The results of experiment 2 are presented in Figure 2. On day 2, pretreatment with a 0.20 mg/kg dose of isopregnanolone blocked the development of rapid tolerance to the anxiolytic effect of ethanol. However, there was a significant decrease in the anxiolytic effect in the control groups that received ethanol on both days (EE), suggesting that the 1.5 g/kg dose of ethanol results in rapid tolerance. In the ANOVA, the factors that were found to have a significant effect were as follows: ethanol treatment (%FEO [F(1.36) = 27.75; p < 0.0001] and %TSO [F(1.36) = 16.43; p < 0.0003] - %FEO [F(1.36) = 22.65; p < 0.0001] and %TSO [F(1.36) = 12.76; p < 0.0010] - %TSO [F(1.36) = 6.56; p < 0.014] (Figures 2A, 2B and 2C); and pretreatment with isopregnanolone (%FEO [F(1.36) = 12.99; p < 0.0009] and %TSO [F(1.36) = 15.09; p < 0.0004]) (Figure 2C). The post hoc analysis (Tukey test) confirmed that the 0.20 mg/kg pretreatment with isopregnanolone blocked the rapid tolerance compared to the control groups, although the 0.10 mg/kg dose only partially blocked the development of such tolerance (Figure 2B). However, the 0.05 mg/kg dose had no effect on the development of rapid tolerance to ethanol (Figure 2A).

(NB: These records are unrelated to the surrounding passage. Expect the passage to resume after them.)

/-- REC_READ (R529). -/
def State.recRead (s : State) (seq : Nat) (p : List Byte) : State :=
  s.tslPayload 0x09 seq 6 p fun s =>
    let seg := payNat p 0 1
    let a := payNat p 2 2
    let n := payNat p 4 2
    if 127 < seg ∨ a % 8 ≠ 0 ∨ n % 8 ≠ 0 ∨ n < 8 ∨ 256 < n ∨ 0x8000 < a + n then s.tslAnswer 0x09 seq 5 0 []
    else
      let r := s.recorder
      let base := seg * 0x8000 + a
      s.tslAnswer 0x09 seq 0 0 (toLE 8 (r.head + r.nextSeq.toNat * 2 ^ 32) ++ toLE 8 (r.tail + r.tailSeq.toNat * 2 ^ 32) ++
        (List.range (n / 8)).flatMap fun i => toLE 8 (r.wordAt (base + 8 * i)).toNat)

def execRecRead (seq : BitVec 16) (p : List Byte) (s : State) : Host.Outcome State Fault Refusal := .next (s.recRead seq.toNat p)
def execKeepalive (seq : BitVec 16) (s : State) : Host.Outcome State Fault Refusal := .next (s.byRack 0x0B seq.toNat [] fun s => s.tslAnswer 0x0B seq.toNat 0 0 [])

/-! The link itself (R567, R568, R571, R572). -/

/-- The operations of the PTC command set (R485). -/
def ptcOps : List Nat := [0, 1, 2, 3, 4, 5, 0x10, 0x11, 0x12, 0x18, 0x19]

/-- R567, R568: a frame from the rack: TYPE, SEQ and payload, none where its CRC fails, LEN exceeds 512 or it ends early. -/
def tslParse (bs : List Byte) : Option (Nat × Nat × List Byte) :=
  let len := payNat bs 4 2
  let body := bs.take (8 + len)
  if 512 < len ∨ bs.length ≠ 12 + len ∨ payNat bs (8 + len) 4 ≠ (crc32c body).toNat then none
  else some (payNat bs 0 1, payNat bs 2 2, body.drop 8)

/-- R567 to R569: a frame is checked; a repeat gets the stored response; a request that no command stands for is answered BADARG, as R485 answers
an unknown OP; the others wait in the queue. -/
def State.tslReceive (s : State) (bs : List Byte) : State :=
  s.onTray fun s =>
    match tslParse bs with
    | none => { s with tray := { s.tray with badFrames := satAdd 0xFFFF s.tray.badFrames 1 } }
    | some (type, seq, p) =>
      let s := { s with tray := { s.tray with link := true, heardAt := s.lt } }
      let op := payNat p 0 1
      match s.tray.stored.find? fun r => decide (r.type = type) && decide (r.seq = seq) with
      | some r => if s.ptc.hasActive then s.emit (.tray (tslFrame type 1 seq r.status r.reason r.payload)) else s
      | none =>
        if s.tray.queue.any fun q => decide (q.1 = type) && decide (q.2.1 = seq) then s
        else if type = 0 ∨ 0x0B < type ∨ (type = 6 ∧ (op < 3 ∨ 5 < op)) then s.tslAnswer type seq 5 0 []
        else if 4 ≤ s.tray.queue.length then s.tslAnswer type seq 4 0 []
        else
          let t := { s with tray := { s.tray with queue := s.tray.queue ++ [(type, seq, p)] } }
          if type = 5 ∧ op ∉ ptcOps then
            let iss : PtcIssue := { rack := true, func := 0, seq := BitVec.ofNat 16 seq, tag := BitVec.ofNat 16 (payNat p 2 2) }
            t.ptcMeet iss op fun s => s.ptcEnd iss op (BitVec.ofNat 64 (payNat p 8 8)) .badarg 0
          else t

def execTslFrameReceive (bytes : List Byte) (s : State) : Host.Outcome State Fault Refusal := .next (s.tslReceive bytes)

/-- One entry of a TELEM frame. -/
def TelFast.bytes (e : TelFast) : List Byte :=
  toLE 2 e.meas ++ toLE 2 e.tgt ++ toLE 2 (BitVec.ofInt 16 e.store).toNat ++ toLE 2 e.fwd

/-- R571: TELEM: the last eight entries of R437, oldest first. -/
def State.telem (s : State) : State :=
  let es := (List.range 8).map fun i => Tbl.get TelFast.reset s.draw.tel ((s.draw.telCount + 248 + i) % 256)
  s.onTray fun s => s.unsol 0x40 (toLE 8 (es.headD TelFast.reset).rt.toNat ++ es.flatMap TelFast.bytes)

def execTelem (s : State) : Host.Outcome State Fault Refusal := .next s.telem

/-- R432, R568, R572: no valid frame for 10 ms LT: the link is lost, and the trajectories end. -/
def State.linkLost (s : State) : State :=
  if s.tray.link && decide (s.tray.heardAt + 10000000 ≤ s.lt) then
    { s with tray := { s.tray with link := false, linkLosses := satAdd 0xFFFF s.tray.linkLosses 1, lostSince := true } }.modDraw
      fun d => { d with traj := none, pend := none }
  else s

def execTslLinkLost (s : State) : Host.Outcome State Fault Refusal := .next s.linkLost

/-! PMBus (R574). The layouts of its status bytes and formats are PMBus 1.4's. -/

def State.pmReply (s : State) (bs : List Byte) : State := s.onTray fun s => s.emit (.pmbus bs)
def State.setCml (s : State) (b : Nat) : State := s.onTray fun s => { s with tray := { s.tray with stCml := s.tray.stCml ||| b } }

/-- The mantissa of num ÷ den at an exponent from −16 up; the first that fits 10 bits. -/
def linearFrom (num den : Nat) : Nat → Nat → Nat
  | 0, k => k * 2048 + 1023
  | n + 1, k => let m := openDiv (num * 65536) (den * 2 ^ k)
                if m < 1024 then (if k < 16 then k + 16 else k - 16) * 2048 + m else linearFrom num den n (k + 1)

/-- LINEAR11: a 5-bit exponent and an 11-bit mantissa, the finest exponent that holds the value (log entry 14). -/
def linear11 (num den : Nat) : List Byte := toLE 2 (linearFrom num den 31 0)

/-- A block reply: the count, then the bytes. -/
def blockOf (bs : List Byte) : List Byte := toLE 1 bs.length ++ bs
def ascii (t : List Nat) : List Byte := t.map (BitVec.ofNat 8)

/-- A write whose packet error code is wrong has no effect but its status bit. -/
def State.pmWrite (s : State) (pecOk : Bool) (act : State → State) : State := if pecOk then s.onTray act else s.setCml 0x20

def execOperation (write pecOk : Bool) (s : State) : Host.Outcome State Fault Refusal :=
  .next (if write then s.pmWrite pecOk fun s => s.setCml 0x80 else s.pmReply [0x80#8])

def execClearFaults (pecOk : Bool) (s : State) : Host.Outcome State Fault Refusal :=
  .next (s.pmWrite pecOk fun s => { s with tray := { s.tray with stInput := 0, stTemp := 0, stCml := 0 } })

def execCapability (s : State) : Host.Outcome State Fault Refusal := .next (s.pmReply [0xC0#8])

/-- STATUS_BYTE: VIN_UV bit 3, TEMPERATURE bit 2, CML bit 1, none of the above bit 0. -/
def Tray.statusByte (t : Tray) : Nat :=
  flag1 (bit t.stInput 4) 3 + flag1 (decide (t.stTemp ≠ 0)) 2 + flag1 (decide (t.stCml ≠ 0)) 1 + flag1 (decide (t.stInput / 32 + t.stInput % 16 ≠ 0)) 0

def execStatusByte (s : State) : Host.Outcome State Fault Refusal := .next (s.pmReply (toLE 1 s.tray.statusByte))

def execStatusWord (s : State) : Host.Outcome State Fault Refusal :=
  .next (s.pmReply (toLE 1 s.tray.statusByte ++ toLE 1 (flag1 (decide (s.tray.stInput ≠ 0)) 5)))

def execStatusInput (s : State) : Host.Outcome State Fault Refusal := .next (s.pmReply (toLE 1 s.tray.stInput))
def execStatusTemperature (s : State) : Host.Outcome State Fault Refusal := .next (s.pmReply (toLE 1 s.tray.stTemp))
def execStatusCml (s : State) : Host.Outcome State Fault Refusal := .next (s.pmReply (toLE 1 s.tray.stCml))

/-- READ_EIN: accumulator of 15 bits, rollover count, sample count. -/
def execReadEin (s : State) : Host.Outcome State Fault Refusal :=
  .next (s.pmReply (blockOf (toLE 2 (s.tray.ein % 32768) ++ toLE 1 (s.tray.ein / 32768 % 256) ++ toLE 3 (s.tray.einN % 2 ^ 24))))

def execReadVin (s : State) : Host.Outcome State Fault Refusal := .next (s.pmReply (linear11 s.draw.avgMs.v 1000))
def execReadIin (s : State) : Host.Outcome State Fault Refusal := .next (s.pmReply (linear11 s.draw.avgMs.i 100))
def execReadPin (s : State) : Host.Outcome State Fault Refusal := .next (s.pmReply (linear11 s.draw.avgMs.p 1))
def execReadTemperature1 (s : State) : Host.Outcome State Fault Refusal := .next (s.pmReply (linear11 s.draw.avgMs.t 1))
def execPmbusRevision (s : State) : Host.Outcome State Fault Refusal := .next (s.pmReply [0x44#8])

/-- "Keavor" and "KV-DXM2-A". -/
def execMfrId (s : State) : Host.Outcome State Fault Refusal := .next (s.pmReply (blockOf (ascii [75, 101, 97, 118, 111, 114])))
def execMfrModel (s : State) : Host.Outcome State Fault Refusal := .next (s.pmReply (blockOf (ascii [75, 86, 45, 68, 88, 77, 50, 45, 65])))
def execMfrSerial (s : State) : Host.Outcome State Fault Refusal := .next (s.pmReply (blockOf (toLE 8 s.host.serial.toNat)))
def execMfrVinMin (s : State) : Host.Outcome State Fault Refusal := .next (s.pmReply (linear11 44 1))
def execMfrVinMax (s : State) : Host.Outcome State Fault Refusal := .next (s.pmReply (linear11 58 1))
def execMfrPinMax (s : State) : Host.Outcome State Fault Refusal := .next (s.pmReply (linear11 2900 1))
def execMfrPeakPin (s : State) : Host.Outcome State Fault Refusal := .next (s.pmReply (linear11 s.draw.rackPeaks.p 1))
def execMfrPeakIin (s : State) : Host.Outcome State Fault Refusal := .next (s.pmReply (linear11 s.draw.rackPeaks.i 100))
def execMfrMinVin (s : State) : Host.Outcome State Fault Refusal := .next (s.pmReply (linear11 s.draw.rackPeaks.v 1000))
def execMfrPeakTemp (s : State) : Host.Outcome State Fault Refusal := .next (s.pmReply (linear11 s.draw.rackPeaks.t 1))

/-- R438, R574: a new hold of the rack's own peaks. -/
def execMfrPeakReset (pecOk : Bool) (s : State) : Host.Outcome State Fault Refusal :=
  .next (s.pmWrite pecOk fun s => s.modDraw fun d => { d with rackPeaks := Peaks.reset })

def execPmbusUnsupported (pecOk : Bool) (s : State) : Host.Outcome State Fault Refusal := .next (s.pmWrite pecOk fun s => s.setCml 0x80)

/-! I3C (R575). -/

def State.modTray (s : State) (f : Tray → Tray) : State := { s with tray := f s.tray }

/-- SETDASA: the static address is 0x30 + SLOT_ID; a target that has a dynamic address keeps it. -/
def execSetdasa (static dyn : BitVec 7) (s : State) : Host.Outcome State Fault Refusal :=
  .next (s.onTray fun s => s.modTray fun t =>
    if static.toNat = 0x30 + t.slotId ∧ t.dynAddr = none then { t with dynAddr := some dyn } else t)

def execRstdaa (s : State) : Host.Outcome State Fault Refusal := .next (s.onTray fun s => s.modTray fun t => { t with dynAddr := none })

/-- A command code is for this target: broadcast, or directed at its dynamic address. -/
def Tray.addressed (t : Tray) (addr : Option (BitVec 7)) : Bool := addr.isNone || (addr.isSome && decide (addr = t.dynAddr))

def State.setIbi (s : State) (addr : Option (BitVec 7)) (events : BitVec 8) (on : Bool) : State :=
  s.onTray fun s => s.modTray fun t => if t.addressed addr && events.getLsbD 0 then { t with ibi := on } else t

def execEnec (addr : Option (BitVec 7)) (events : BitVec 8) (s : State) : Host.Outcome State Fault Refusal := .next (s.setIbi addr events true)
def execDisec (addr : Option (BitVec 7)) (events : BitVec 8) (s : State) : Host.Outcome State Fault Refusal := .next (s.setIbi addr events false)

/-- GETSTATUS: no interrupt pends and no protocol error; the vendor byte and the activity mode are open. -/
def State.getStatus (s : State) (addr : BitVec 7) : State :=
  s.onTray fun s =>
    if s.tray.dynAddr = some addr then
      let a := s.draw1
      a.2.emit (.i3c (toLE 1 (a.1 % 256) ++ toLE 1 (a.1 / 256 % 4 * 64)))
    else s

def execGetstatus (addr : BitVec 7) (s : State) : Host.Outcome State Fault Refusal := .next (s.getStatus addr)

/-- A sensor in its unit of R575; indexes 0 to 2 are measured and stored by the read, the others follow the telemetry. -/
def State.sensor (s : State) (i : Nat) : Int :=
  let hot := fun die => ((List.range 432).filter fun k => dieOfRegion k = die).foldl (fun m k => max m (s.region k).temp) 0
  let tmax := fun b => match (s.carts.bay b).temps with
    | [] => 0
    | t :: ts => ts.foldl max t
  if i < 3 then Tbl.get 0 s.tray.sensors i
  else if i = 3 then (10 * hot 0 : Nat) else if i = 4 then (10 * hot 1 : Nat)
  else if i = 5 then 10 * tmax 0 else if i = 6 then 10 * tmax 1
  else if i = 7 then (s.cool.dp : Nat) else 0

def State.sensorRead (s : State) (addr : BitVec 7) (i : Nat) (v : Int) : State :=
  s.onTray fun s =>
    if s.tray.dynAddr = some addr then
      let s := if i < 3 then s.modTray fun t => { t with sensors := Tbl.set 0 t.sensors i v } else s
      s.emit (.i3c (toLE 2 (BitVec.ofInt 16 (s.sensor i)).toNat))
    else s

def execSensorRead (addr : BitVec 7) (index : BitVec 8) (v : BitVec 16) (s : State) : Host.Outcome State Fault Refusal :=
  .next (s.sensorRead addr index.toNat v.toInt)

/-- R575: indexes 3 and 4 at 95.0 °C, 5 and 6 at 65.0 °C; again only after a fall of 5 °C below. -/
def State.sensorIbi (s : State) (i : Nat) : State :=
  let v := s.sensor i
  let lim : Int := if i < 5 then 950 else 650
  let off := Tbl.get false s.tray.armedOff i
  s.onTray fun s =>
    if v ≤ lim - 50 then s.modTray fun t => { t with armedOff := Tbl.set false t.armedOff i false }
    else if lim ≤ v ∧ off = false ∧ s.tray.ibi = true ∧ s.tray.dynAddr.isSome then
      (s.modTray fun t => { t with armedOff := Tbl.set false t.armedOff i true }).emit (.i3c (toLE 1 i))
    else s

def execSensorThresholdIbi (k : Fin 4) (s : State) : Host.Outcome State Fault Refusal := .next (s.sensorIbi (3 + k.val))

/-! The test access port (R605, R606). `pins` is what the contacts show, `data` what is shifted in. -/

def State.modTap (s : State) (f : Tap → Tap) : State := { s with tap := f s.tap }

/-- The bits of a register, least significant first. -/
def tdoBits (n w : Nat) : List Bool := (List.range n).map fun i => w.testBit i

/-- R606: EXTEST, CLAMP and HIGHZ act only in BENCHED, or in INIT before step 7; elsewhere they select BYPASS, with a record. -/
def State.tapActs (s : State) : Bool :=
  decide (s.svc = .benched) || (decide (s.svc = .init) && decide (s.up.started = 0))

def State.tapGuard (s : State) (act : State → State) : State :=
  s.onTray fun s => if s.tapActs then act s else (s.modTap fun t => { t with instr := .bypass }).recordOpen []

def execExtest (pins data : BitVec 212) (s : State) : Host.Outcome State Fault Refusal :=
  .next (s.tapGuard fun s => (s.modTap fun t => { t with instr := .extest, boundary := data }).emit (.tdo (tdoBits 212 pins.toNat)))

def execIdcode (s : State) : Host.Outcome State Fault Refusal :=
  .next (s.onTray fun s => (s.modTap fun t => { t with instr := .idcode }).emit (.tdo (tdoBits 32 0x1D200B5D)))

def execSamplePreload (pins data : BitVec 212) (s : State) : Host.Outcome State Fault Refusal :=
  .next (s.onTray fun s => (s.modTap fun t => { t with instr := .samplePreload, boundary := data }).emit (.tdo (tdoBits 212 pins.toNat)))

def execClamp (s : State) : Host.Outcome State Fault Refusal := .next (s.tapGuard fun s => s.modTap fun t => { t with instr := .clamp })
def execHighz (s : State) : Host.Outcome State Fault Refusal := .next (s.tapGuard fun s => s.modTap fun t => { t with instr := .highz })

/-- BYPASS, and every code that R605 does not list: one bit, which captures 0. -/
def execBypass (s : State) : Host.Outcome State Fault Refusal :=
  .next (s.onTray fun s => (s.modTap fun t => { t with instr := .bypass }).emit (.tdo [false]))

end Sys2Proof.Machine
end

The results of the present study clearly demonstrate the development of rapid tolerance to the anxiolytic effect of ethanol in mice receiving a 1.5 g/kg dose on two consecutive days. These data corroborate the results obtained in other experiments, in which rapid tolerance to the incoordination and hypothermia caused by ethanol consumption was achieved at certain dose levels.6-7,35-38 In addition, studies carried out by Khanna et al. revealed that rapid tolerance occurs when ethanol is administered on both test days (intoxicated practice) and also in the dummy test (measurements were not actually recorded until the second day of the protocol), suggesting that the behavioral experience on an inclined plane or on the hypothermia test is not crucial for the development of rapid tolerance to ethanol.36 Our results are also in accordance with those of that study since our animals were tested in the elevated plus-maze only on the second day. Moreover, the results of studies carried out by Bertoglio & Carobrez suggest that previous experience in the elevated plus-maze affects the anxiolytic effect of ethanol and of phenobarbital, a phenomenon known as "one-trial tolerance".39

In the present study, the acute administration of isopregnanolone, a mild positive modulator of the GABA-A receptor,27 prior to the administration of ethanol significantly blocked the development of rapid tolerance to the anxiolytic effect of the ethanol. These results are consistent with those of previous studies on the influence of neurosteroids on rapid and chronic tolerance to the incoordination and hypothermia induced by ethanol consumption in mice.6,34-35

The doses of isopregnanolone used in the present study did not have any residual effect on the performance of the animals on the second day. In addition, the effect of this neurosteroid seems to be pharmacodynamic rather than pharmacokinetic since our results and those of previous studies have shown that the acute administration of neurosteroids does not interfere with the pharmacokinetics of ethanol in mice or rats.6,35,40 However, Barbaccia et al. reported that a low dose of ethanol (1 g/kg) increased levels of allopregnanolone and allotetrahydrodeoxycorticosterone in the cerebral cortices and hippocampi in a lineage of rats that prefer alcohol, when compared to those presented by a lineage of rats that do not prefer alcohol.41 O'Dell et al. also showed that the administration of ethanol (2 g/kg) increased the levels of these neurosteroids in the frontal cortices of rats.42 Furthermore, the findings of other studies have suggested that acute administration of ethanol decreases the levels of dehydroepiandrosterone sulfate in the brains of rats.43

Drugs that act on the GABA-A receptor system can influence tolerance to ethanol. It has been demonstrated that muscimol blocks the development of tolerance to ethanol-induced incoordination,6 whereas agonists and antagonists of GABA-B receptor have been shown to block and stimulate tolerance, respectively.37 Recent experiments have demonstrated that neurosteroids exert positive and negative modulatory influence on the GABA-A and NMDA receptors, as well as blocking or stimulating the development of a tolerance to ethanol.6,34-35 These findings suggest that tolerance to ethanol is related to the GABA-A system, the NMDA system or both.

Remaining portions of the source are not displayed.